Каретников покосился на это приспособление с некоторой опаской – внутри «огнива Дёберейнера» пряталась цинковая пластина, порождающая в реакции с серной кислотой водород. Горючий газ, попадая на губку катализатора воспламенялся, и от зажигательницы можно было прикуривать даже сигары. Каретникову уже был знаком этот прибор, производящийся аж с 1823 года; отчаянно хотелось вытащить привычную пьезо-зажигалку, а не прибегать к алхимическим опытам. Останавливало
Корф с лёгкой насмешкой следил за манипуляциями гостя.
– А вы, Андрей Макарыч, по-прежнему не доверяете нашей технике? Ну, может оно и верно…
Барон в свою очередь, раскурил сигару. Примерно с полминуты мужчины попыхивали гаванами, наслаждаясь изысканным вкусом. Это был своего рода ритуал – минуты через две вернётся порученец и поставит на маленький столик пузатый фарфоровый чайник с заваренным до черноты китайским чаем, блюдца с тонко нарезанным лимоном, баранками, и удалится. Барон крякнет, вылезет из-за стола и достанет из бюро початую бутылку коньяка. Серьёзный разговор начнётся только после половины кружки «адмиральского» чая – смеси густой чёрной заварки и крепкого янтарного напитка, причём пропорция прямо зависела от важности предполагаемой беседы. Если говорить предстояло на общие темы – коньяка будет много; если же тема предполагается экстренная – его вкус будет едва угадываться.
На этот раз ритуал оказался нарушен с самого начала.

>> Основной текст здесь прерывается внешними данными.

/-! ### AND, OR and XOR (R303 to R308) -/

/-- Settles O22: each of the six reads its operand and puts the logical result of the nibble there. -/
theorem logicalResult : Obligations.LogicalResult := by
  refine ⟨fun o s ready => ⟨?andA, ?orA, ?xorA⟩, fun o i s ready => ⟨?andImm, ?orImm, ?xorImm⟩⟩
  case andA => exact nibbleResult_of_read ready rfl fun v => logicEffect_eq s (v &&& s.a)
  case orA => exact nibbleResult_of_read ready rfl fun v => logicEffect_eq s (v ||| s.a)
  case xorA => exact nibbleResult_of_read ready rfl fun v => logicEffect_eq s (v ^^^ s.a)
  case andImm => exact nibbleResult_of_read ready rfl fun v => logicEffect_eq s (v &&& i)
  case orImm => exact nibbleResult_of_read ready rfl fun v => logicEffect_eq s (v ||| i)
  case xorImm => exact nibbleResult_of_read ready rfl fun v => logicEffect_eq s (v ^^^ i)

/-! ### Conditional branches (R436, R437) -/

/-- NextPC plus the signed displacement, in 16 bits, is the exact sum narrowed. -/
theorem relTarget_eq (pc : Word) (d : BitVec 8) : relTarget pc d = BitVec.ofInt 16 (pc.toNat + 1 + d.toInt) := by
  simp only [relTarget, BitVec.signExtend, BitVec.ofInt_add, BitVec.ofInt_natCast, BitVec.ofNat_toNat,
    BitVec.setWidth_eq, BitVec.ofInt_ofNat, BitVec.ofNat_eq_ofNat]

theorem branchIf_eq (cond : Bool) (d : BitVec 8) (s : State) : branchIf cond d s = .next (s.branched cond d) := by
  have hnext : s.pc + 1 = BitVec.ofNat 16 (s.pc.toNat + 1) := by
    rw [BitVec.ofNat_add, BitVec.ofNat_toNat, BitVec.setWidth_eq, BitVec.ofNat_eq_ofNat]
  rw [branchIf, State.setPc, State.branched, relTarget_eq, hnext]

/-- A branch whose condition holds exactly when `rel` does is taken exactly then. -/
theorem branchIf_decides {cond : Bool} {rel : Prop} (h : cond = true ↔ rel) (d : BitVec 8) (s : State) :
    (rel → branchIf cond d s = .next (s.branched true d))
      ∧ (¬ rel → branchIf cond d s = .next (s.branched false d)) := by
  rw [branchIf_eq]
  exact ⟨fun hrel => by rw [h.2 hrel], fun hrel => by rw [Bool.eq_false_iff.2 (mt h.1 hrel)]⟩

/-- What the six branches of R437 decide in a state: the relation of `v` to `b`, as unsigned nibbles. -/
def BranchesDecide (v b : Nibble) (t : State) : Prop :=
  ∀ d i (rel : Prop), (i, rel) ∈ [(Instr.blt d, v.toNat < b.toNat), (.bge d, b.toNat ≤ v.toNat), (.beq d, v = b),
      (.bne d, v ≠ b), (.ble d, v.toNat ≤ b.toNat), (.bgt d, b.toNat < v.toNat)] →
    (rel → exec i t = .next (t.branched true d)) ∧ (¬ rel → exec i t = .next (t.branched false d))

/-- With C for the smaller and Z for equality, each branch's condition on the flags is its relation. -/
theorem branchesDecide_of_flags {v b : Nibble} {t : State} (hc : t.c = decide (v.toNat < b.toNat))
    (hz : t.z = decide (v = b)) : BranchesDecide v b t := by
  have hlt : t.c = true ↔ v.toNat < b.toNat := by rw [hc, decide_eq_true_iff]
  have heq : t.z = true ↔ v = b := by rw [hz, decide_eq_true_iff]
  have hge : (!t.c) = true ↔ b.toNat ≤ v.toNat := by rw [Bool.not_eq_true', Bool.eq_false_iff, ne_eq, hlt, not_lt]
  have hne : (!t.z) = true ↔ v ≠ b := by rw [Bool.not_eq_true', Bool.eq_false_iff, ne_eq, heq]
  have hle : (t.c || t.z) = true ↔ v.toNat ≤ b.toNat := by
    rw [Bool.or_eq_true, hlt, heq, ← BitVec.toNat_inj, le_iff_lt_or_eq]
  have hgt : (!t.c && !t.z) = true ↔ b.toNat < v.toNat := by
    rw [← Bool.not_or, Bool.not_eq_true', Bool.eq_false_iff, ne_eq, hle, not_le]
  intro d i rel hmem
  simp only [List.mem_cons, List.not_mem_nil, or_false, Prod.mk.injEq] at hmem
  obtain ⟨rfl, rfl⟩ | ⟨rfl, rfl⟩ | ⟨rfl, rfl⟩ | ⟨rfl, rfl⟩ | ⟨rfl, rfl⟩ | ⟨rfl, rfl⟩ := hmem
  exacts [branchIf_decides hlt d t, branchIf_decides hge d t, branchIf_decides heq d t, branchIf_decides hne d t,
    branchIf_decides hle d t, branchIf_decides hgt d t]

/-- An instruction with the result of CMP leaves a state in which the branches decide its comparison. -/
theorem branchesDecide_of_nibbleResult {cmp : Instr} {o : Obj} {b : Nibble} {s : State}
    (h : NibbleResult cmp true o (fun v => ⟨none, s.a, decide (v.toNat < b.toNat), decide (v = b)⟩) s) :
    ∃ t, exec cmp s = .next t ∧ BranchesDecide (s.peek (effAddr s o)) b t := by
  obtain ⟨t, hexec, done⟩ := h
  exact ⟨t, hexec, branchesDecide_of_flags done.c done.z⟩

/-- Settles O39: the result of either CMP, then the branches by its flags. -/
theorem compareThenBranch : Obligations.CompareThenBranch := by
  obtain ⟨cmpA, cmpImm⟩ := compareResult
  exact ⟨fun o s ready => branchesDecide_of_nibbleResult (cmpA o s ready),
    fun o b s ready => branchesDecide_of_nibbleResult (cmpImm o b s ready)⟩

end Sys2Proof.Machine
end

section
/-! SUPPORT. The statements of 44_mask_bit.md: MCLR, MSET, MNOT, MTST, MMOV and BCLR, BSET, BNOT, BTST, BMOV. -/

namespace Sys2Proof.Machine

Барон перегнулся через стол и повернул к посетителю ноутбук. Каретников вгляделся – на экране красовалась скверная, явно местного происхождения фотография мужчины лет тридцати пяти, уже начинающего лысеть. Бородка из числа тех, что принято называть козлиными, пенсне… поверх фотокарточки красовалась лиловая печать с буквами Д. О. П., готическим шрифтом.
«Из личного дела сотрудника Департамента. – подумал Каретников. – А тема-то и правда, серьёзная…»

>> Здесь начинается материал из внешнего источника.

-- ==== Sys2Proof/Machine/Packet.lean ====
section
/-! DEFINITION. Esluac packets (11): apertures, the order of checks (R385), replies and completions (R380, R389), and
instants (R391). -/

namespace Sys2Proof.Machine

/-- The status codes (R384). -/
inductive Status where
  | ok | accepted | badOpcode | badLength | badParam | denied | noCharter | busy | exhausted | tooLarge | integrity
  | signature | degraded | timeUncertain | internal
  deriving DecidableEq, Repr

def Status.code : Status → Nat
  | .ok => 0x00 | .accepted => 0x01 | .badOpcode => 0x10 | .badLength => 0x11 | .badParam => 0x12 | .denied => 0x20
  | .noCharter => 0x21 | .busy => 0x30 | .exhausted => 0x31 | .tooLarge => 0x32 | .integrity => 0x40
  | .signature => 0x41 | .degraded => 0x50 | .timeUncertain => 0x60 | .internal => 0x7F

/-- The privilege codes of R392. -/
inductive Priv where
  | hmOnly | own | any
  deriving DecidableEq, Repr

/-- A row of the opcode tables: opcode, privilege, the lengths allowed, and what the header may ask. -/
structure OpSpec where
  op : Nat
  priv : Priv
  len : List W32 → Bool
  inRecovery : Bool := false
  mode : Option Mode := none
  force : Bool := false
  streamed : Bool := false
  long : Bool := false
  /-- Accepted from an inactive charter (R385). -/
  free : Bool := false
  /-- Index of the instant's first parameter word, from 0 (R391). -/
  instant : Option Nat := none
  /-- The opcode is reserved (check 3). -/
  reserved : Bool := false
  /-- What else an aperture needs to be permitted the opcode (check 4). -/
  permit : Nat → State → Bool := fun _ _ => true

/-- What checks 8 to 10 and the execution give: a rejection with A1 and A2 (R386), a final reply, or the start of a long
operation. -/
inductive Verdict where
  | reject (st : Status) (a1 a2 : Nat)
  | done (st : Status) (ws : List Nat) (s : State)
  | accept (ws : List Nat) (s : State)

end Sys2Proof.Machine

namespace Sys2Proof

open Machine

/-- Parameter word P(i). -/
def Pkt.p (pk : Pkt) (i : Nat) : W32 := pk.ps.getD (i - 1) 0

/-- A 48-bit address in two words (R394). -/
def Pkt.addr (pk : Pkt) (i : Nat) : Nat := (pk.p i).toNat + fld (pk.p (i + 1)) 0 16 * 2 ^ 32

/-- A probe set in P1 to P4 (R394). -/
def Pkt.probes (pk : Pkt) : BitVec 128 := pk.p 4 ++ pk.p 3 ++ pk.p 2 ++ pk.p 1

def probeList (v : BitVec 128) : List Nat := (List.range 128).filter (fun i => v.getLsbD i)

/-- A host domain mask in three words (R394). -/
def Pkt.domains (pk : Pkt) (i : Nat) : BitVec 72 := (pk.p (i + 2)).setWidth 8 ++ pk.p (i + 1) ++ pk.p i

def domainList (v : BitVec 72) : List Nat := (List.range 72).filter (fun i => v.getLsbD i)

def domainWords (v : BitVec 72) : List Nat := [v.toNat % 2 ^ 32, v.toNat / 2 ^ 32 % 2 ^ 32, v.toNat / 2 ^ 64]

/-- A CVT value of three words, least significant first (R391). -/
def Pkt.cvt (pk : Pkt) (i : Nat) : Nat := (pk.p i).toNat + (pk.p (i + 1)).toNat * 2 ^ 32 + (pk.p (i + 2)).toNat * 2 ^ 64

def cvtWords (x : Nat) : List Nat := [x % 2 ^ 32, x / 2 ^ 32 % 2 ^ 32, x / 2 ^ 64 % 2 ^ 32]

def Pkt.header (pk : Pkt) (op : Nat) : W32 :=
  BitVec.ofNat 32 (op * 2 ^ 24 + pk.ps.length % 256 * 2 ^ 16 + pk.seq.toNat * 2 ^ 8 + pk.chart.toNat * 8 + b2n pk.force * 4
    + b2n pk.streamed * 2 + b2n pk.async)

def Pkt.o (pk : Pkt) : Nat := pk.owner.val
end Sys2Proof

namespace Sys2Proof.Machine

/-- L must be n. -/
def exactly (n : Nat) (ps : List W32) : Bool := decide (ps.length = n)

/-- The words of a reply over a slot's older contents (R380). -/
def Slot.fill (x : Slot) (op seq st : Nat) (ws : List Nat) : Slot :=
  { x with posts := x.posts + 1
           words := BitVec.ofNat 32 (op * 2 ^ 24 + ws.length * 2 ^ 16 + seq * 2 ^ 8 + st) ::
                    (ws.map (BitVec.ofNat 32) ++ x.words.drop (ws.length + 1)) }

def Apt.slot (a : Apt) : Nat → Slot
  | 0 => a.s0 | 1 => a.s1 | 2 => a.s2 | _ => a.s3

def Apt.setSlot (a : Apt) (i : Nat) (x : Slot) : Apt :=
  match i with
  | 0 => { a with s0 := x } | 1 => { a with s1 := x } | 2 => { a with s2 := x } | _ => { a with s3 := x }

/-- The free completion slot with the lowest number (R390). -/
def Apt.freeSlot (a : Apt) : Option Nat := [1, 2, 3].find? (fun i => !(a.slot i).pending && !(a.slot i).full)

/-- Post the immediate reply: the aperture opens again (R377, R380). -/
def State.reply (s : State) (op : Nat) (pk : Pkt) (st : Status) (ws : List Nat) : State :=
  (s.modApt pk.o (fun a => { a with closed := false, s0 := { a.s0.fill op pk.seq.toNat st.code ws with pending := false } })).setIrq pk.o 0

/-- Post a completion into an allocated slot (R390). -/
def State.complete (s : State) (op o : Nat) (seq : BitVec 8) (slot : Nat) (st : Status) (ws : List Nat) : State :=
  (s.modApt o (fun a => a.setSlot slot { (a.slot slot).fill op seq.toNat st.code ws with pending := false, full := true })).setIrq o 0

/-- A reply other than OK or ACCEPTED carries A1 and A2 (R386). -/
def failWords (st : Status) (ws : List Nat) : List Nat := if st = .ok || st = .accepted then ws else
  if ws.length = 2 then ws else [0, 0]

/-- Time states in which a stated instant is not executed (R121). Which state decides at a follower, its own or the one it
reports (R119), is open: its own does (DESIGN CHOICE, log 74). -/
def State.uncertain (s : State) : Bool := decide (s.time.st = .detached) || decide (s.time.st = .uncertain)

/-- The packet's stated instant in 2^-40 ns, 0 words meaning at arrival (R391). -/
def OpSpec.at_ (sp : OpSpec) (pk : Pkt) : Option Nat :=
  match sp.instant with
  | none => none
  | some i => if pk.cvt (i + 1) = 0 then none else some (fineOf96 (pk.cvt (i + 1)))

def msFine : Nat := 1000000 * 2 ^ 40

/-- Whether a packet needs a completion slot (R389, R391). -/
def OpSpec.needsSlot (sp : OpSpec) (pk : Pkt) (s : State) : Bool :=
  sp.long || pk.async || (match sp.at_ pk with | some t => decide (s.time.cvt + msFine < t) | none => false)

/-- A CHARTER_END of the charter has been accepted: no later packet of its aperture passes check 7 (R393). -/
def State.leaves (s : State) (o : Nat) : Bool := s.chart.turnover.any (fun t => decide (t.charter = o))

/-- During a turnover domain switches wait, envelope shedding apart (R433). -/
def State.switchHeld (s : State) (reason : Nat) : Bool := (match s.chart.turnover with | some t => t.begun | none => false) && decide (reason ≠ 5)

/-- Core domains are off, and a turnover keeps them so (R433). -/
def State.coresHeld (s : State) : Bool := s.switchHeld 0 && decide (s.ch.domOn ≠ s.ch.online)

/-- Checks 1 to 7 of R385, in order. -/
def preCheck (sp : OpSpec) (pk : Pkt) (s : State) : Option Status :=
  if s.dev.mode = .boot || s.dev.phase ≠ .running || s.dev.restarting || (sp.needsSlot pk s && (s.apt pk.o).freeSlot.isNone) then some .busy
  else if pk.chart.toNat ≠ pk.o then some .denied
  else if sp.reserved then some .badOpcode
  else if (s.dev.mode = .test && pk.o ≠ hm) || (s.dev.mode = .recovery && (pk.o ≠ hm || !sp.inRecovery))
      || (sp.priv = .hmOnly && pk.o ≠ hm) || (match sp.mode with | some m => s.dev.mode ≠ m | none => false) || !sp.permit pk.o s then some .denied
  else if !sp.len pk.ps then some .badLength
  else if (pk.streamed && !sp.streamed) || (pk.force && !sp.force) then some .badParam
  else if pk.o ≠ hm && (!s.active pk.o || s.leaves pk.o) && !sp.free then some .noCharter
  else none

/-- A packet is a COUNTER_WRITE and a probe of its set has still to apply it (R140). -/
def State.stillApplies (s : State) (op : Nat) (pk : Pkt) : Bool :=
  decide (op = 0x14) && (probeList pk.probes).any (fun p => decide (tget (s.probe p).wr (fld (pk.p 5) 0 4) 0 ≠ 0))

/-- Post a final reply, in slot 0 or as a completion; that of a counter write follows its application (R140). -/
def State.answer (s : State) (op : Nat) (pk : Pkt) (slot : Nat) (st : Status) (ws : List Nat) : State :=
  if s.stillApplies op pk then { s with esl := { s.esl with applying := s.esl.applying ++ [⟨op, pk, slot, decide (st = .timeUncertain)⟩] } }
  else if slot = 0 then s.reply op pk st ws
  else s.complete op pk.o pk.seq slot st ws

/-- The counter writes that have been applied answer (R140). -/
def State.settleWrites (s : State) : State :=
  s.esl.applying.foldl (fun s a =>
      if a.un then s.answer a.op a.pk a.slot .timeUncertain [0, 0] else s.answer a.op a.pk a.slot .ok [])
    { s with esl := { s.esl with applying := [] } }

/-- Post what an executed packet answers: with a slot, ACCEPTED first and the final reply as its completion. -/
def finish (sp : OpSpec) (pk : Pkt) (slot : Nat) (un : Bool) (s : State) (v : Verdict) : State :=
  match v with
  | .reject st a1 a2 => s.reply sp.op pk st [a1, a2]
  | .done st ws t =>
    let st := if un && st = .ok then .timeUncertain else st
    let ws := failWords st ws
    if sp.long || pk.async then
      ((t.modApt pk.o (fun a => a.setSlot slot { a.slot slot with pending := true })).reply sp.op pk .accepted [slot]).answer sp.op pk slot st ws
    else t.answer sp.op pk 0 st ws
  | .accept ws t =>
    (t.modApt pk.o (fun a => a.setSlot slot { a.slot slot with pending := true })).reply sp.op pk .accepted (slot :: ws)

/-- Execute a launched packet. -/
def runPacket (sp : OpSpec) (body : Pkt → Nat → State → Verdict) (pk : Pkt) (s : State) : State :=
  match preCheck sp pk s with
  | some st => s.reply sp.op pk st [0, 0]
  | none =>
    let slot := if sp.needsSlot pk s then (s.apt pk.o).freeSlot.getD 0 else 0
    match body pk slot s with
    | .reject st a1 a2 => s.reply sp.op pk st [a1, a2]
    | v =>
      match sp.at_ pk with
      | none => finish sp pk slot false s v
      | some t =>
        if s.time.cvt + 60000 * msFine < t then s.reply sp.op pk .badParam [sp.instant.getD 0 + 1, 0]
        else if s.uncertain && !pk.force then s.reply sp.op pk .timeUncertain [0, 0]
        else if t ≤ s.time.cvt then finish sp pk slot s.uncertain s v
        else
          let h : Held := ⟨sp.op, pk, slot, t, s.time.epoch, s.uncertain⟩
          let s := { s with esl := { s.esl with held := s.esl.held ++ [h] } }
          if slot = 0 then s
          else (s.modApt pk.o (fun a => a.setSlot slot { a.slot slot with pending := true })).reply sp.op pk .accepted [slot]

/-- The Keeper does not execute: the block sleeps, or is entering sleep (R344, R356). -/
def State.asleep (s : State) : Bool := decide (s.lk.st ≠ .underway) || s.lk.entering.isSome

/-- The response of the host target port to the request accepted last (R66, R67). -/
def State.respond (s : State) (id : BitVec 8) (err : BitVec 2) (data : W64) : State :=
  { s with io := { s.io with rspVld := true, rspId := id, rspErr := err, rdata := data } }

/-- An access of the host target port: it wakes the block (R515) and is answered OK (R67). Only REGISTER_WRITE names the HT_ID
and HT_ADDR of its request; every other access row is of HT_ID 0 (log 95). -/
def State.hostAccess (s : State) : State := (s.wake .hostAccess).respond 0 0 0

/-- Writes to a closed aperture are discarded and counted, one per 64-bit write of the packet's words (R377, log 16). -/
def State.discard (s : State) (o n : Nat) : State := s.modApt o (fun a => { a with discards := satAdd (2 ^ 32 - 1) a.discards n })

/-- Write a packet's words into its aperture, the last of them the doorbell (R376), and execute it. A packet launched
while the block sleeps waits for the exit, its aperture closed (R356, R377); the port takes none while PORST_N is low (R42). -/
def launch (sp : OpSpec) (body : Pkt → Nat → State → Verdict) (pk : Pkt) (s : State) : State :=
  if s.dev.phase = .held then s
  else
  let s := s.hostAccess
  let a := s.apt pk.o
  if a.closed then s.discard pk.o ((pk.ps.length + 2) / 2)
  else
    let s := s.setApt pk.o { a with
      buf := pk.header sp.op :: (pk.ps ++ a.buf.drop (pk.ps.length + 1)), closed := true, seq := pk.seq,
      op := BitVec.ofNat 8 sp.op, s0 := { a.s0 with pending := true } }
    if s.asleep then { s with esl := { s.esl with waiting := s.esl.waiting ++ [(sp.op, pk)] } }
    else runPacket sp body pk s

/-- One check of R385: when it fails, the status and the index of the failing word. -/
def chk (bad : Bool) (st : Status) (i : Nat) (k : Verdict) : Verdict := if bad then .reject st i 0 else k

/-- The owner field of word i: an ACTIVE charter or the harbourmaster (R385 check 7, R394). -/
def concern (o i : Nat) (s : State) (k : Verdict) : Verdict :=
  chk (decide (o < 16) && !s.active o) .noCharter i (chk (decide (16 < o)) .badParam i k)

/-- The first probe of a set that exists and is not owned (check 8). -/
def firstDenied (s : State) (owned : Nat → Bool) (ps : List Nat) : Option Nat :=
  ps.find? (fun p => decide (p < s.ident.nProbes) && !owned p)

/-- The first probe of a set at or above N (R394, check 9). -/
def firstAbsent (s : State) (ps : List Nat) : Option Nat := ps.find? (fun p => decide (s.ident.nProbes ≤ p))

/-- The checks of a probe set as a list: owned (check 8), below N (R394, check 9). The index is that of the first word
with a failing probe. -/
def checkList (ps : List Nat) (s : State) (owned : Nat → Bool) (k : List Nat → Verdict) : Verdict :=
  match firstDenied s owned ps with
  | some p => .reject .denied (p / 32 + 1) 0
  | none =>
    match firstAbsent s ps with
    | some p => .reject .badParam (p / 32 + 1) 0
    | none => k ps

/-- The checks of the probe set of P1 to P4. -/
def checkSet (pk : Pkt) (s : State) (owned : Nat → Bool) (k : List Nat → Verdict) : Verdict :=
  checkList (probeList pk.probes) s owned k

/-- A long operation's job (R389). -/
def State.addJob (s : State) (op : Nat) (pk : Pkt) (slot a b c : Nat) : State :=
  { s with esl := { s.esl with jobs := s.esl.jobs ++ [⟨op, pk.o, pk.seq, slot, a, b, c, s.now⟩] } }

def State.findJob (s : State) (op : Nat) : Option Job := s.esl.jobs.find? (fun j => j.op = op)

/-- Remove a job and post its completion. -/
def State.endJob (s : State) (j : Job) (st : Status) (ws : List Nat) : State :=
  ({ s with esl := { s.esl with jobs := s.esl.jobs.erase j } }).complete j.op j.owner j.seq j.slot st (failWords st ws)

end Sys2Proof.Machine
end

– Рыгайло Вениамин Елистратович. – с заметным отвращением выговорил барон. – С середины марта месяца – сотрудник нашей конторы. Можно сказать, стоял у истоков. Вчера вечером выловлен из Малой Невки, в районе Аптекарской набережной с ножом в печени. А вот донесение жандармского филёра. По моей просьбе они выборочно проверяют наших сотрудников – в профилактических, так сказать, целях. И вот, нате вам поверили.

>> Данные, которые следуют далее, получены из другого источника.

/-- OP_CANCEL (R399): a queued instance is removed with BUSY, a standing op's registration ends; the first instance of one
that never became ready ends with BUSY too. -/
def bodyOpCancel (pk : Pkt) (_ : Nat) (s : State) : Verdict :=
  let o := pk.o
  let q := pk.p 1
  let queued := s.ch.queue.find? (fun x => decide (x.owner = o) && decide (x.seq = q))
  let standing := s.ch.standing.find? (fun x => decide (x.owner = o) && decide (x.seq = q))
  let running := match s.ch.run with | some r => decide (r.op.owner = o) && decide (r.op.seq = q) && decide (opRepeat r.op.desc = 0) | none => false
  match queued, standing with
  | none, none => if running then .reject .busy 1 0 else .reject .badParam 1 0
  | _, _ =>
    let s := match standing with
      | some x =>
        let s := { s with ch := { s.ch with standing := s.ch.standing.erase x } }
        if x.first then s.postResult { x.inst x.seq s.ts s.now with i0 := Input.zero, i1 := Input.zero } 0x30 0 0 0 else s
      | none => s
    .done .ok [] (match queued with | some x => s.dropInstance x | none => s)

def execOpCancel (pk : Pkt) (s : State) : Res := .next (launch specOpCancel bodyOpCancel pk s)

/-! ## Slots and allotments -/

def State.unloadSoon (s : State) (o i : Nat) : State :=
  if s.slotRuns o i then
    { s with ch := { s.ch with slots := s.ch.slots.map (fun e => (e.1, if e.1 = o * 32 + i then { e.2 with going := true } else e.2)) } }
  else (s.unload o i).settleUnits

def specSlotUnload : OpSpec := { op := 0x54, priv := .own, len := exactly 1 }

/-- SLOT_UNLOAD (R317): a model the running op uses goes when that op ends. -/
def bodySlotUnload (pk : Pkt) (_ : Nat) (s : State) : Verdict :=
  let i := fld (pk.p 1) 0 5
  chk (s.loaded? pk.o i).isNone .badParam 1 <| .done .ok [] (s.unloadSoon pk.o i)

def execSlotUnload (pk : Pkt) (s : State) : Res := .next (launch specSlotUnload bodySlotUnload pk s)

def specChAllot : OpSpec := { op := 0x55, priv := .hmOnly, len := exactly 1 }

/-- CH_ALLOT (R279, R399). -/
def bodyChAllot (pk : Pkt) (_ : Nat) (s : State) : Verdict :=
  let w := pk.p 1
  let o := fld w 0 5
  let st := fld w 5 6
  let md := fld w 11 6
  concern o 1 s <|
  chk (decide (32 < st) || decide (32 < md)) .badParam 1 <|
  let others := fun (f : Allot → Nat) => (List.range 17).foldl (fun a x => if x = o then a else a + f (s.allot x)) 0
  chk (decide (32 < others Allot.st + st) || decide (32 < others Allot.model + md)) .exhausted 1 <|
  let a : Allot := ⟨st, md, fld w 17 5 + 1, flag w 22, flag w 23⟩
  .done .ok [] ({ s with ch := { s.ch with allot := tset s.ch.allot o a Allot.zero } }).settleUnits

def execChAllot (pk : Pkt) (s : State) : Res := .next (launch specChAllot bodyChAllot pk s)

def specChStatus : OpSpec := { op := 0x56, priv := .any, len := exactly 0 }

/-- CH_STATUS (R399). -/
def bodyChStatus (pk : Pkt) (_ : Nat) (s : State) : Verdict :=
  let o := pk.o
  .done .ok
    [popcount s.ch.online + min 31 s.ch.removed * 2 ^ 5 + s.ch.queue.length * 2 ^ 10 + min 31 (s.ownInstances o) * 2 ^ 16,
     (s.ownSlots o).foldl (fun a e => a + 2 ^ e.1) 0,
     (s.stUnits o).countP (fun u => !s.stUsed o u) + (s.mdUnits o).countP (fun u => !s.mdUsed o u) * 2 ^ 6] s

def execChStatus (pk : Pkt) (s : State) : Res := .next (launch specChStatus bodyChStatus pk s)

– Выходит, покойного вели от дома госпожи Майгель? – поинтересовался Каретников, просмотрев донесение. – Что-то такое припоминаю…
– Известная дамочка. – усмехнулся Корф. – Душевная подруга жены английского посланника; её дом – настоящее гнездо столичных англофилов. Даже Великие князья бывают, а как же… хотя, поклонникам туманного Альбиона у нас с некоторых пор неуютно.
– Потому этим Рыгайло и заинтересовались? Да, в самом деле, для сотрудника вашего департамента – знакомство предосудительное.
– Нет, Андрей Макарыч. – покачал головой Корф. – Плановая проверка, всего лишь. Как вы и советовали.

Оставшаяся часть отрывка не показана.